Finding the Optimal Threshold

import numpy as np
fpr, tpr, thresholds = roc_curve(y_test, y_prob)
# Youden's J statistic: maximize TPR - FPR
j_scores = tpr - fpr
best_idx = np.argmax(j_scores)
best_threshold = thresholds[best_idx]
print(f"Optimal threshold: {best_threshold:.4f}")
print(f"TPR at threshold: {tpr[best_idx]:.4f}")
print(f"FPR at threshold: {fpr[best_idx]:.4f}")
y_pred_optimal = (y_prob >= best_threshold).astype(int)

Multiclass ROC: One-vs-Rest

from sklearn.metrics import roc_auc_score
from sklearn.preprocessing import label_binarize
# For 3-class problem
classes = [0, 1, 2]
y_test_bin = label_binarize(y_test, classes=classes)
y_prob_multi = model.predict_proba(X_test)
# Macro AUC: average over classes
macro_auc = roc_auc_score(y_test_bin, y_prob_multi, multi_class='ovr', average='macro')
# Weighted AUC: weighted by class support
weighted_auc = roc_auc_score(y_test_bin, y_prob_multi, multi_class='ovr', average='weighted')

ROC AUC vs.
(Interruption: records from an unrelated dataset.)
-- ==== Sys2Proof/Machine/Assembler.lean ====
section
/-! DEFINITION. The meanings of the Frame Assembler's rows (spec/42_assembler.md): `ingest`, its steps and
`buffer_reset`. -/

namespace Sys2Proof.Machine

/-! ### The effect of each step -/

/-- R102: when the chunk does not fit, the `d` oldest bytes go and `Loss(d)` is reported. -/
def State.makeRoom (s : State) (n : Nat) : State :=
  if s.cfg.cap < s.buf.length + n then
    s.recover (.loss (lossCount s.cfg.cap s.buf.length n)) (lossCount s.cfg.cap s.buf.length n)
  else s

/-- R105. -/
def State.fireCtrlAck (s : State) : State := s.accept (.ctrl .ack) 2

/-- R106. -/
def State.fireCtrlNak (s : State) (r : NakReason) : State := s.accept (.ctrl (.nak r)) 2

/-- R108. -/
def State.fireResyncLen (s : State) : State := s.recover (.resync .length) 1

/-- R110. -/
def State.fireResyncCk (s : State) : State := s.recover (.resync .checksum) 1

/-- The full frame of the candidate at the front (R111). -/
def candidateFrame (buf : Memory) : Frame :=
  .full (byteAt buf 0) (byteAt buf 1) (bodyBytes buf (declaredLength buf))

/-- R111. -/
def State.fireEmitFull (s : State) : State := s.accept (candidateFrame s.buf) (declaredLength s.buf + 6)

/-- The effect of one iteration on the buffer and the events; the waiting steps have none (R105 to R111). -/
def State.fire (s : State) : AsmStep → State
  | .ctrlAck => s.fireCtrlAck
  | .ctrlNak r => s.fireCtrlNak r
  | .waitShort => s
  | .resyncLen => s.fireResyncLen
  | .waitBody => s
  | .resyncCk => s.fireResyncCk
  | .emitFull => s.fireEmitFull

/-! ### The whole operation -/

/-- The Assembler loop, with a bound on its iterations; `fill + 1` of them are always enough (R101, R112). -/
def asmLoop : Nat → State → State
  | 0, s => s
  | n + 1, s => if (asmSelect s.cfg s.buf).stops then s else asmLoop n (s.fire (asmSelect s.cfg s.buf))

/-- One piece of at most `C` bytes: overflow check, append, loop (R101, R102, R104). -/
def State.ingestPiece (s : State) (piece : List Byte) : State :=
  let t := (s.makeRoom piece.length).append piece
  asmLoop (t.buf.length + 1) t

/-- A chunk as consecutive pieces of `C` bytes, the last one shorter (R103); one unit of the bound for each piece. -/
def ingestPieces : Nat → List Byte → State → State
  | 0, chunk, s => s.ingestPiece chunk
  | n + 1, chunk, s =>
    if chunk.length ≤ s.cfg.cap then s.ingestPiece chunk
    else ingestPieces n (chunk.drop s.cfg.cap) (s.ingestPiece (chunk.take s.cfg.cap))

/-- `ingest(chunk)` (R101). -/
def State.ingestChunk (s : State) (chunk : List Byte) : State := ingestPieces chunk.length chunk s

/-! ### The meanings -/

/-- INGEST (R101), not inside a running `ingest` (R46, R190). -/
def execIngest (chunk : List Byte) (s : State) : Host.Outcome State Fault Refusal :=
  s.configured (if s.inIngest then .refused .concurrentOperation else .next (s.ingestChunk chunk))

/-- ASM.OVERFLOW (R102); its operand has at most `C` bytes, more would discard beyond `fill` (log 14). -/
def execAsmOverflow (chunk : List Byte) (s : State) : Host.Outcome State Fault Refusal :=
  s.configured (if chunk.length ≤ s.cfg.cap then .next (s.makeRoom chunk.length) else .fault .discardBeyondFill)

/-- ASM.APPEND (R104); its operand fits, which R102 has seen to (log 14). -/
def execAsmAppend (chunk : List Byte) (s : State) : Host.Outcome State Fault Refusal :=
  s.configured
    (if s.buf.length + chunk.length ≤ s.cfg.cap then .next (s.append chunk) else .fault .appendBeyondCapacity)

/-- ASM.CTRL_ACK (R105). A step whose condition does not hold does not fire (log 13). -/
def execAsmCtrlAck (s : State) : Host.Outcome State Fault Refusal :=
  s.configured (.next (if asmSelect s.cfg s.buf = .ctrlAck then s.fireCtrlAck else s))

/-- ASM.CTRL_NAK (R106). -/
def execAsmCtrlNak (s : State) : Host.Outcome State Fault Refusal :=
  s.configured (.next (match asmSelect s.cfg s.buf with
    | .ctrlNak r => s.fireCtrlNak r
    | .ctrlAck => s
    | .waitShort => s
    | .resyncLen => s
    | .waitBody => s
    | .resyncCk => s
    | .emitFull => s))

/-- ASM.WAIT_SHORT (R107): the loop stops, the buffer keeps its bytes. -/
def execAsmWaitShort (s : State) : Host.Outcome State Fault Refusal :=
  s.configured (.next (if asmSelect s.cfg s.buf = .waitShort then s.stopLoop else s))

/-- ASM.RESYNC_LEN (R108). -/
def execAsmResyncLen (s : State) : Host.Outcome State Fault Refusal :=
  s.configured (.next (if asmSelect s.cfg s.buf = .resyncLen then s.fireResyncLen else s))

/-- ASM.WAIT_BODY (R109): the loop stops, the buffer keeps its bytes. -/
def execAsmWaitBody (s : State) : Host.Outcome State Fault Refusal :=
  s.configured (.next (if asmSelect s.cfg s.buf = .waitBody then s.stopLoop else s))

/-- ASM.RESYNC_CK (R110). -/
def execAsmResyncCk (s : State) : Host.Outcome State Fault Refusal :=
  s.configured (.next (if asmSelect s.cfg s.buf = .resyncCk then s.fireResyncCk else s))

/-- ASM.EMIT_FULL (R111). -/
def execAsmEmitFull (s : State) : Host.Outcome State Fault Refusal :=
  s.configured (.next (if asmSelect s.cfg s.buf = .emitFull then s.fireEmitFull else s))

/-- BUFFER_RESET (R117), between two `ingest` calls and never inside one (R46, D20). It reports nothing and touches no
queue (D10). -/
def execBufferReset (s : State) : Host.Outcome State Fault Refusal :=
  if s.inIngest then .refused .concurrentOperation else .next s.clearBuffer

end Sys2Proof.Machine
end

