theorem perform_workerTurn_withInputs :
    ({ s with inputs := is } : State).workerTurn.perform = keepInputs is s.workerTurn.perform := by
  obtain ⟨phase, hp⟩ : ∃ phase, s.phase = phase := ⟨_, rfl⟩
  cases phase with
  | top | waiting =>
    have hn : s.inIngest = false := by simp only [State.inIngest, hp]
    rw [State.workerTurn_of_not_inIngest hn, State.workerTurn_of_not_inIngest (s := { s with inputs := is }) hn]
    exact perform_outputTurn_withInputs hc is
  | overflow rest =>
    rw [State.workerTurn_of_overflow hp, State.workerTurn_of_overflow (s := { s with inputs := is }) hp]
    exact exec_asmOverflow_withInputs (s := { s with phase := .append (rest.take s.cfg.cap) (rest.drop s.cfg.cap) }) hc is
      (List.length_take_le _ _)
  | append piece rest =>
    rw [State.workerTurn_of_append hp, State.workerTurn_of_append (s := { s with inputs := is }) hp]
    exact exec_asmAppend_withInputs (s := { s with phase := .loop rest }) hc is piece
  | loop rest =>
    rw [State.workerTurn_of_loop hp, State.workerTurn_of_loop (s := { s with inputs := is }) hp]
    exact exec_selected_withInputs hc is

/-- The worker's turn with any inputs left is the step with none listed, the inputs put back. -/
theorem perform_workerTurn_eq_workersTurn :
    ({ s with inputs := is } : State).workerTurn.perform = workersTurn s is := by
  rw [workersTurn, step_eq_workerTurn (s := { s with inputs := [] }) hc rfl]
  exact perform_workerTurn_withInputs (s := { s with inputs := [] }) hc is

end InputsKept

/-! ### Refused configurations (R11) -/

/-- Every step is refused under a configuration that breaks a constraint. -/
theorem step_of_badConfig {s : State} (h : ¬ ConfigFacts s.cfg) : step s = .refused .badConfiguration := by
  rw [step, if_neg (fun hc => h ((configOk_iff s.cfg).mp hc))]

/-! ### The obligations -/

/-- Settles O32: the selected step stops the loop, or fires and drops what it may. -/
theorem loopIterationsMakeProgress : Obligations.LoopIterationsMakeProgress := by
  intro s rest hc hp hi
  rw [step_loop hc hi hp, exec_selected s hc]
  by_cases hstops : (asmSelect s.cfg s.buf).stops = true
  · left
    rw [if_pos hstops, State.stopLoop_of_loop hp]
  · right
    obtain ⟨e, n, h1, hn, hamount, hfire⟩ := State.fire_amount (by simpa using hstops)
    exact ⟨e, n, h1, hn, hamount, by rw [if_neg hstops, hfire]; rfl⟩

/-- Settles O50: bytes that decode are a control frame's two, or a complete candidate with its own checksum. -/
theorem loopEmitsTheDecodableUnit : Obligations.LoopEmitsTheDecodableUnit := by
  intro s bytes rest chunk fr hc hp hi hbuf hd hlen
  obtain ⟨hread, rfl⟩ := of_decodeFrame hd
  rw [step_loop hc hi hp]
  cases fr with
  | ctrl c =>
    have hfront : frontCtrl s.cfg s.buf = some c := by
      rw [hbuf, frontCtrl_append_left _ _ _ (by cases c <;> exact le_rfl), frontCtrl_encodeFrame_ctrl hc]
    cases c with
    | ack =>
      rw [exec_selected s hc, asmSelect_of_ack hfront]
      show Host.Outcome.next { s with buf := s.buf.drop 2, events := _, pos := _ } = _
      rw [hbuf]
      rfl
    | nak r =>
      rw [exec_selected s hc, asmSelect_of_nak hfront]
      show Host.Outcome.next { s with buf := s.buf.drop 2, events := _, pos := _ } = _
      rw [hbuf]
      rfl
  | full t1 t2 body =>
    obtain ⟨hctrl, hbody⟩ := hread
    have hmax : body.length ≤ s.cfg.lmax := by
      simp only [encodeFrame, encodeFull_length] at hlen
      omega
    obtain ⟨hi, lo, kh, kl, hl, hk, hbytes⟩ := fullBytes_eq_candidate t1 t2 hbody
    have hencoded : encodeFrame s.cfg (.full t1 t2 body) = t1 :: t2 :: hi :: lo :: (body ++ [kh, kl]) := by
      rw [← hbytes]
      exact encodeFull_eq_fullBytes t1 t2 hbody
    have hfront : s.buf = t1 :: t2 :: hi :: lo :: (body ++ kh :: kl :: rest) := by
      rw [hbuf, hencoded]
      simp only [List.cons_append, List.append_assoc, List.nil_append]
    have hn : noControl s.cfg (t1 :: t2 :: hi :: lo :: (body ++ kh :: kl :: rest)) :=
      (frontCtrl_eq_none_iff _ _).mp hctrl
    have hsel : asmSelect s.cfg s.buf = .emitFull := by
      rw [hfront, asmSelect_candidate hc hl hmax hn, if_pos hk]
    rw [hsel, show asmInstr .emitFull = .asmEmitFull from rfl, exec_asmEmitFull hc hsel,
      State.fireEmitFull_candidate hfront hl]
    simp only [encodeFrame, encodeFull_length]

/-- Settles O49: the row that the decoder gives is the one that the frame's event fetches. -/
theorem stepRunsTheDecodedUnit : Obligations.StepRunsTheDecodedUnit := by
  intro s bytes fr i rest hc hp hr he hd hdecode
  have hrow : classify s.cfg fr = i := by
    rw [decode, hd] at hdecode
    exact Except.ok.inj hdecode
  have hturn : s.workerTurn = .run i { s with events := rest } := by
    rw [State.workerTurn_of_not_inIngest (State.inIngest_eq_false hp), State.outputTurn_of_frame hr he, hrow]
  refine ⟨fun hi => ?_, fun is hi => ?_⟩
  · rw [step_eq_workerTurn hc hi, hturn]
    rfl
  · rw [step_eq_perform hc, State.nextAction_of_work hi,
      State.workerTurn_of_not_inIngest (s := { s with inputs := is }) (State.inIngest_eq_false hp),
      State.outputTurn_of_frame (s := { s with inputs := is }) hr he]
    exact hrow ▸ rfl
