/-- ABORT_REQUEST ends the string's equalising round, then its watering round (R134, R185); that String Control takes it first
is DEDUCED (log 4). -/
def State.abortRounds (s : State) (i : Str) : State :=
  let t := if s.inRound i then s.endCause i .abortRequest else s
  if s.watering i then t.endWateringEarly .abortRequest else t

/-- ABORT (R185). -/
def State.askAbort (s : State) (string : Byte) : Answer :=
  s.withStr string fun i =>
    if s.inRound i || s.watering i then (s.abortRounds i).accept else s.refuse .notAllowed

/-- The slot in which the string runs a DIRECT round (R102, R185). -/
def State.directSlot (s : State) (i : Str) : Option SlotId :=
  if s.inState i .equalising then
    match (s.control i).slot with
    | some sl => if (s.slot sl).recipe = 0 then some sl else none
    | none => none
  else none

/-- DIRECT (R102, R185). -/
def State.askDirect (s : State) (string : Byte) (v i : Nat) : Answer :=
  s.withStr string fun str =>
    match s.directSlot str with
    | some sl => (s.directRequest sl v i).accept
    | none => s.refuse .notAllowed

/-- EXCLUDE is taken from ON_BUS and from FAULTED without a slot, unless the string is being watered (R77). -/
def State.mayExclude (s : State) (i : Str) : Bool :=
  (s.inState i .onBus || (s.inState i .faulted && !s.bound i)) && !s.watering i

/-- The string leaves the queue and becomes OUT (R77, R112). -/
def State.excludeStr (s : State) (i : Str) : State :=
  let before := (s.control i).state
  let s := (s.removeEntry i .equalise).removeEntry i .water
  (s.modControl i fun c => { c with state := .out }).stateChanged i before

/-- EXCLUDE (R77). -/
def State.askExclude (s : State) (string : Byte) : Answer :=
  s.withStr string fun i => if s.mayExclude i then (s.excludeStr i).accept else s.refuse .notAllowed

/-- The string becomes ON_BUS without a slot and the change is handed on (R77, R78). -/
def State.toBus (s : State) (i : Str) : State :=
  let before := (s.control i).state
  (s.modControl i fun c => { c with state := .onBus }).stateChanged i before

/-- INCLUDE (R77). -/
def State.askInclude (s : State) (string : Byte) : Answer :=
  s.withStr string fun i =>
    if s.inState i .out ∧ (s.reading i).lastPosition = some .bus then (s.toBus i).accept else s.refuse .notAllowed

/-- CLEAR_FAULT (R78). -/
def State.askClearFault (s : State) (string : Byte) : Answer :=
  s.withStr string fun i =>
    if !s.inState i .faulted then s.refuse .notAllowed
    else match (s.reading i).lastPosition, s.bound i with
      | some .bus, true => (s.toBusAndFree i).accept
      | some .bus, false => (s.toBus i).accept
      | some .eq, true => (s.startReturn i (s.variantFor false s.discharge) false).accept
      | _, _ => s.refuse .notAllowed

/-! ## Site requests (R139, R154, R182, R186) -/

/-- CLEAR_GAS (R154). -/
def State.askClearGas (s : State) : Answer :=
  if s.site.gas.level then s.refuse .notAllowed
  else if s.site.gasLatch then s.gasClears.accept
  else s.accept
PR AUC: When to Use Each

MetricBest When
ROC AUCClasses are roughly balanced; false positives and false negatives have similar cost
PR AUCClasses are very imbalanced; positive class is rare and important (fraud, disease)

For highly imbalanced datasets, ROC AUC can be misleadingly high because the large number of true negatives inflates the TN count. PR AUC (Average Precision) focuses solely on the positive class and is harder to game.

from sklearn.metrics import average_precision_score
pr_auc = average_precision_score(y_test, y_prob)
print(f"PR AUC: {pr_auc:.4f}")

Use both metrics when reporting — they tell complementary stories about classifier performance.